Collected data
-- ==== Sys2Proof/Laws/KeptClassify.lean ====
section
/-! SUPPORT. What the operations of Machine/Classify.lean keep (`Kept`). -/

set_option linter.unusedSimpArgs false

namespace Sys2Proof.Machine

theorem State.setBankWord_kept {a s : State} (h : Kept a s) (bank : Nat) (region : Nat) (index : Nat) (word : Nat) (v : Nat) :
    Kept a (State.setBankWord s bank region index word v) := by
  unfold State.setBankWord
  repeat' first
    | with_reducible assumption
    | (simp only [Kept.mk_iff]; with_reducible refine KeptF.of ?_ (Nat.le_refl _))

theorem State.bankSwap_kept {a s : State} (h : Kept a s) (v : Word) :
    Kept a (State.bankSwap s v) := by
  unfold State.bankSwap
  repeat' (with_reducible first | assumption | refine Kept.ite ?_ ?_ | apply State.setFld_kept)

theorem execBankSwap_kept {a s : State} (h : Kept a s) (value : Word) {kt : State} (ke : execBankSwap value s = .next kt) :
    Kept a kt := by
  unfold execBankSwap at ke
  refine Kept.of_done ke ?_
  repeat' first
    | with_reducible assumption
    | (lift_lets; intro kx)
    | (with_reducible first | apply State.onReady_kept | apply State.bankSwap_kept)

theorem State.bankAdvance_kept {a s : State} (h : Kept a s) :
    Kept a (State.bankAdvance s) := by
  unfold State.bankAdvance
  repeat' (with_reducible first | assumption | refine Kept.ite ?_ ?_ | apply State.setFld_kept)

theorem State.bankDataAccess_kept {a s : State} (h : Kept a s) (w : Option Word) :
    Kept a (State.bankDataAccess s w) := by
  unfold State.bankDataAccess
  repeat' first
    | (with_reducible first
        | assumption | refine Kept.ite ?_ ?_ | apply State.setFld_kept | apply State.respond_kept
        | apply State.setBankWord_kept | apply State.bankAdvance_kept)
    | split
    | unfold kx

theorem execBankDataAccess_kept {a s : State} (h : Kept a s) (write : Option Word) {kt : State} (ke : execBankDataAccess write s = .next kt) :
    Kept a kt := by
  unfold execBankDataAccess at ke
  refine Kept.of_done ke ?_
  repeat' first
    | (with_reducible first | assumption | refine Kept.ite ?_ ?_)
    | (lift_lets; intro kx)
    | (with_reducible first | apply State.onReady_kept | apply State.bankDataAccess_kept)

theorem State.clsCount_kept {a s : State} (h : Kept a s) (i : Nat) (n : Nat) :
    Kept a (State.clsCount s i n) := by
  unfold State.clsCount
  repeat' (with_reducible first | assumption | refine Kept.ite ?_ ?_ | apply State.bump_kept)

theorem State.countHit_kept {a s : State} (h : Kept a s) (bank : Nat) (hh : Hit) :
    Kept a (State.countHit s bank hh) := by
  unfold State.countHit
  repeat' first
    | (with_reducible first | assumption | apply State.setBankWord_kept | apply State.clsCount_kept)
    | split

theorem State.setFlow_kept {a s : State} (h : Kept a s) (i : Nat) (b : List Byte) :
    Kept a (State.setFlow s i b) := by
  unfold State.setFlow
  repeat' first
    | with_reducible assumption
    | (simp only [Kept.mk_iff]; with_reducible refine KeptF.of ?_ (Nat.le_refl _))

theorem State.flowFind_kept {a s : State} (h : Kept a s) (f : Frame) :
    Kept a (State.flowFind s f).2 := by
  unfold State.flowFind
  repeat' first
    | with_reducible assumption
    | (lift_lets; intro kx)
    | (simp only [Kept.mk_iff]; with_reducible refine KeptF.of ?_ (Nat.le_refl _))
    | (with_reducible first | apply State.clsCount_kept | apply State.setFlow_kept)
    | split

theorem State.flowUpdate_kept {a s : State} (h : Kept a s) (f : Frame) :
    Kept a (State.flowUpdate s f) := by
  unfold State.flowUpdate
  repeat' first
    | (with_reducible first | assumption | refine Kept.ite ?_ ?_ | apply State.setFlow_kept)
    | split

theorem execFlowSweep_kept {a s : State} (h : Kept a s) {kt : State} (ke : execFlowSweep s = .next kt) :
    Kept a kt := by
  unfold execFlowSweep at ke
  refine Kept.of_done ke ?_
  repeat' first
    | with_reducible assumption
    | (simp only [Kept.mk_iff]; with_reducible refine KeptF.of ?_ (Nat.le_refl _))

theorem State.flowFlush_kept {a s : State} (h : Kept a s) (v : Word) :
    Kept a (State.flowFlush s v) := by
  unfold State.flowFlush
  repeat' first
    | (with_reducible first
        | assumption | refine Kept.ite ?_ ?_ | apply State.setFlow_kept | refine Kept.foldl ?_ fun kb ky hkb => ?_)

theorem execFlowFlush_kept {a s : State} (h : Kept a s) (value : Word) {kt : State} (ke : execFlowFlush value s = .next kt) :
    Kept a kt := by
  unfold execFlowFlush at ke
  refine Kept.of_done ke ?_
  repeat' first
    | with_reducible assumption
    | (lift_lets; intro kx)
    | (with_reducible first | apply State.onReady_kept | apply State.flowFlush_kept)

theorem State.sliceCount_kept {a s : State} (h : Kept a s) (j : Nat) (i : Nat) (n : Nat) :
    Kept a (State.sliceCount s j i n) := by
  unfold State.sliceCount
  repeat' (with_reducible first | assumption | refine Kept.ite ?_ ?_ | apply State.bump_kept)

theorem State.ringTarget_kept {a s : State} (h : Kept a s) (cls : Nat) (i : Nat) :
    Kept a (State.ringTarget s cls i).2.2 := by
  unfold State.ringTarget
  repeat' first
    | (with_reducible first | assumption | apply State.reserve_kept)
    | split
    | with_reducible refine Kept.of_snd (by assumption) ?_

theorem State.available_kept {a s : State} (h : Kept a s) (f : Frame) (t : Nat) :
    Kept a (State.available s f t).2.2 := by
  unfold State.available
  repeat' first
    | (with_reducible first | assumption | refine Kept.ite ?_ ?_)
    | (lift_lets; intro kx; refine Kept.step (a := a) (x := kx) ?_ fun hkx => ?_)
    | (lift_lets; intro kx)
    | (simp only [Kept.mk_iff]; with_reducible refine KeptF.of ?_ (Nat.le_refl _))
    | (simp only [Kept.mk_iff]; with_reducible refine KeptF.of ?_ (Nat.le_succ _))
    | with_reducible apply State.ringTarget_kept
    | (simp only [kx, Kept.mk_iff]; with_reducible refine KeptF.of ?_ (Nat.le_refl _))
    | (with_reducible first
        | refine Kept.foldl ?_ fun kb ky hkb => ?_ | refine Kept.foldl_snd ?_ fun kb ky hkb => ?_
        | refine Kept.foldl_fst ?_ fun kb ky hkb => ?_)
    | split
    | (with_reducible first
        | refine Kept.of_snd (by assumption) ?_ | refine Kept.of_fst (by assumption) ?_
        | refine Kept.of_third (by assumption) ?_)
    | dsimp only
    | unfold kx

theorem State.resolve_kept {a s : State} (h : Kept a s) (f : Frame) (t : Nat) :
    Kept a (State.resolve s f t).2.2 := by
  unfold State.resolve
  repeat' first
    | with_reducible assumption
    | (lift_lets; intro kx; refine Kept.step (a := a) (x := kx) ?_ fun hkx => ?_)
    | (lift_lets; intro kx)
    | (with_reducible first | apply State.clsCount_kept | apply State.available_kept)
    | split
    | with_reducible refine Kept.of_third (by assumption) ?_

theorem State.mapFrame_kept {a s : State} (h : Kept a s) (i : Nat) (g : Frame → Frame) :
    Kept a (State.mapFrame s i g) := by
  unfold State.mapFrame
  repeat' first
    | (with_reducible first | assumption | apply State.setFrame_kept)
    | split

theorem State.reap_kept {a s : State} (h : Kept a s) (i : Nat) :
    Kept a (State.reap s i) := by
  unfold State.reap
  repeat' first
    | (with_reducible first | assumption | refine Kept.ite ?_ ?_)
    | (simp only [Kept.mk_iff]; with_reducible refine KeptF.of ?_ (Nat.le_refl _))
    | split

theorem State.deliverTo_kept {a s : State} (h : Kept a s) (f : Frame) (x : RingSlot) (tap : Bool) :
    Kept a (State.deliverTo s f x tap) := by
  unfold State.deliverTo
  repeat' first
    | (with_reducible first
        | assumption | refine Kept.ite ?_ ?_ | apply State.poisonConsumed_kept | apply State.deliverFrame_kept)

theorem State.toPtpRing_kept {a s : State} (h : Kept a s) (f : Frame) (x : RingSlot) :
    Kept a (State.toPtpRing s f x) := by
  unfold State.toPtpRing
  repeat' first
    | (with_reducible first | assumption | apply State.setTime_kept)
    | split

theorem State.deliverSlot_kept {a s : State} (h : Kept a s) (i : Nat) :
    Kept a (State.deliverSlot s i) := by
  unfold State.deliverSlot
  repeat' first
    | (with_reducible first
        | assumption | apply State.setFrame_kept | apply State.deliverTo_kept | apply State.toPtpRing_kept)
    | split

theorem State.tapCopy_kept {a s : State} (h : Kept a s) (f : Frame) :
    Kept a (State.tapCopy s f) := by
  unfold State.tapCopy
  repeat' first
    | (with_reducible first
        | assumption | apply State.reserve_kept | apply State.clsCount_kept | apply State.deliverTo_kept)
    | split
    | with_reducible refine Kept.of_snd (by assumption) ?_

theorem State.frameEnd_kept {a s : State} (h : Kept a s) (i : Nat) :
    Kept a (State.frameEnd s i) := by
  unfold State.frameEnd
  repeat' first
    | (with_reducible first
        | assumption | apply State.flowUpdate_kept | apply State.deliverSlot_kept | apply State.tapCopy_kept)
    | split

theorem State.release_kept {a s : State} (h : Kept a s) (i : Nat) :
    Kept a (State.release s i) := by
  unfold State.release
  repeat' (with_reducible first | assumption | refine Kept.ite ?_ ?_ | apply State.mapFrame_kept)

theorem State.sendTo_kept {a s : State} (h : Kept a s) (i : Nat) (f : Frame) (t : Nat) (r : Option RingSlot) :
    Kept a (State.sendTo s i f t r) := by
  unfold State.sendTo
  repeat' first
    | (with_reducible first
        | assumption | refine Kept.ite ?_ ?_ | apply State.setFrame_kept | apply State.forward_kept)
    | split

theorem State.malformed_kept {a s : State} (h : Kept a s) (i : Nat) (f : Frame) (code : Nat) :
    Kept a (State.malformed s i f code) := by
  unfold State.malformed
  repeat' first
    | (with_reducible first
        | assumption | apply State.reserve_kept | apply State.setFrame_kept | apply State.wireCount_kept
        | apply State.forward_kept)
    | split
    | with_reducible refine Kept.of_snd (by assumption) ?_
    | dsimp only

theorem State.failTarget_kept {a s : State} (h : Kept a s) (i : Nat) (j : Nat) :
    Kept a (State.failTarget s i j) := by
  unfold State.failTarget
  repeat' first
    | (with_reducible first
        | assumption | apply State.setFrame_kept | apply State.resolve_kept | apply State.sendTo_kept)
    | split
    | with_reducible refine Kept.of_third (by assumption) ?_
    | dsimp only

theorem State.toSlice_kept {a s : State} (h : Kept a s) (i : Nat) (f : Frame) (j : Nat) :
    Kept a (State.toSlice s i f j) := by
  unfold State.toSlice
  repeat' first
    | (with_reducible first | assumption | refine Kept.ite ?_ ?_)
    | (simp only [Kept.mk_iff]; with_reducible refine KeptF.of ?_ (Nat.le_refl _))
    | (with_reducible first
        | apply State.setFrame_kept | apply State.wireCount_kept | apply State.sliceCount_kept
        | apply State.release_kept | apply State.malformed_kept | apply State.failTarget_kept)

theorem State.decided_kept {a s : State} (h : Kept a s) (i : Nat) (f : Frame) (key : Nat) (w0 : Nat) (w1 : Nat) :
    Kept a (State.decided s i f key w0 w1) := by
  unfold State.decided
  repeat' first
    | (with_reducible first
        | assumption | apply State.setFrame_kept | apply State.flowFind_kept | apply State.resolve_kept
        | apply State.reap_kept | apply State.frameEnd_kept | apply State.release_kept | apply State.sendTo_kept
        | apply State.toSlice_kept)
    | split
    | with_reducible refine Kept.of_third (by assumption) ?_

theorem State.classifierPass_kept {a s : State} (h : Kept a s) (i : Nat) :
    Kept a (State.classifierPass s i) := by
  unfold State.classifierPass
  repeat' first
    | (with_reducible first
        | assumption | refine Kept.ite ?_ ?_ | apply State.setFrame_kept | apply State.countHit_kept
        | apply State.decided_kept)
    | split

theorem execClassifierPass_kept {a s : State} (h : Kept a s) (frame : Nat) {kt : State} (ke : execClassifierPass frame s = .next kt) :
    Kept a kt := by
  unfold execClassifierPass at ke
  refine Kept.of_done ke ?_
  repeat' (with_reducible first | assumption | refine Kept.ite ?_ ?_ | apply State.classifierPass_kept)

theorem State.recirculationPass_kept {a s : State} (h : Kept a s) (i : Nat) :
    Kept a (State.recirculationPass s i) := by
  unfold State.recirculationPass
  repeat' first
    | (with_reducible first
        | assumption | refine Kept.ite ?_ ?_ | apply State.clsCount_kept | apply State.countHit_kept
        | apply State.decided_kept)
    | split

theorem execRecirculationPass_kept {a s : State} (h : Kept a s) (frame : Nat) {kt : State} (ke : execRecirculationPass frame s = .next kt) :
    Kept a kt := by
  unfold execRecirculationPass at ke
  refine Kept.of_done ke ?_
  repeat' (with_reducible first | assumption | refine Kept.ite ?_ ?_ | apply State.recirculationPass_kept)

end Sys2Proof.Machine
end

> _Work to complete_: Exact duplication is required for the lines above, from the line that contains "(w : Option" to the line that contains "s) (i : Nat) (n", inclusive; omit all others.

> _Output of the task_:
theorem State.bankDataAccess_kept {a s : State} (h : Kept a s) (w : Option Word) :
    Kept a (State.bankDataAccess s w) := by
  unfold State.bankDataAccess
  repeat' first
    | (with_reducible first
        | assumption | refine Kept.ite ?_ ?_ | apply State.setFld_kept | apply State.respond_kept
        | apply State.setBankWord_kept | apply State.bankAdvance_kept)
    | split
    | unfold kx

theorem execBankDataAccess_kept {a s : State} (h : Kept a s) (write : Option Word) {kt : State} (ke : execBankDataAccess write s = .next kt) :
    Kept a kt := by
  unfold execBankDataAccess at ke
  refine Kept.of_done ke ?_
  repeat' first
    | (with_reducible first | assumption | refine Kept.ite ?_ ?_)
    | (lift_lets; intro kx)
    | (with_reducible first | apply State.onReady_kept | apply State.bankDataAccess_kept)

theorem State.clsCount_kept {a s : State} (h : Kept a s) (i : Nat) (n : Nat) :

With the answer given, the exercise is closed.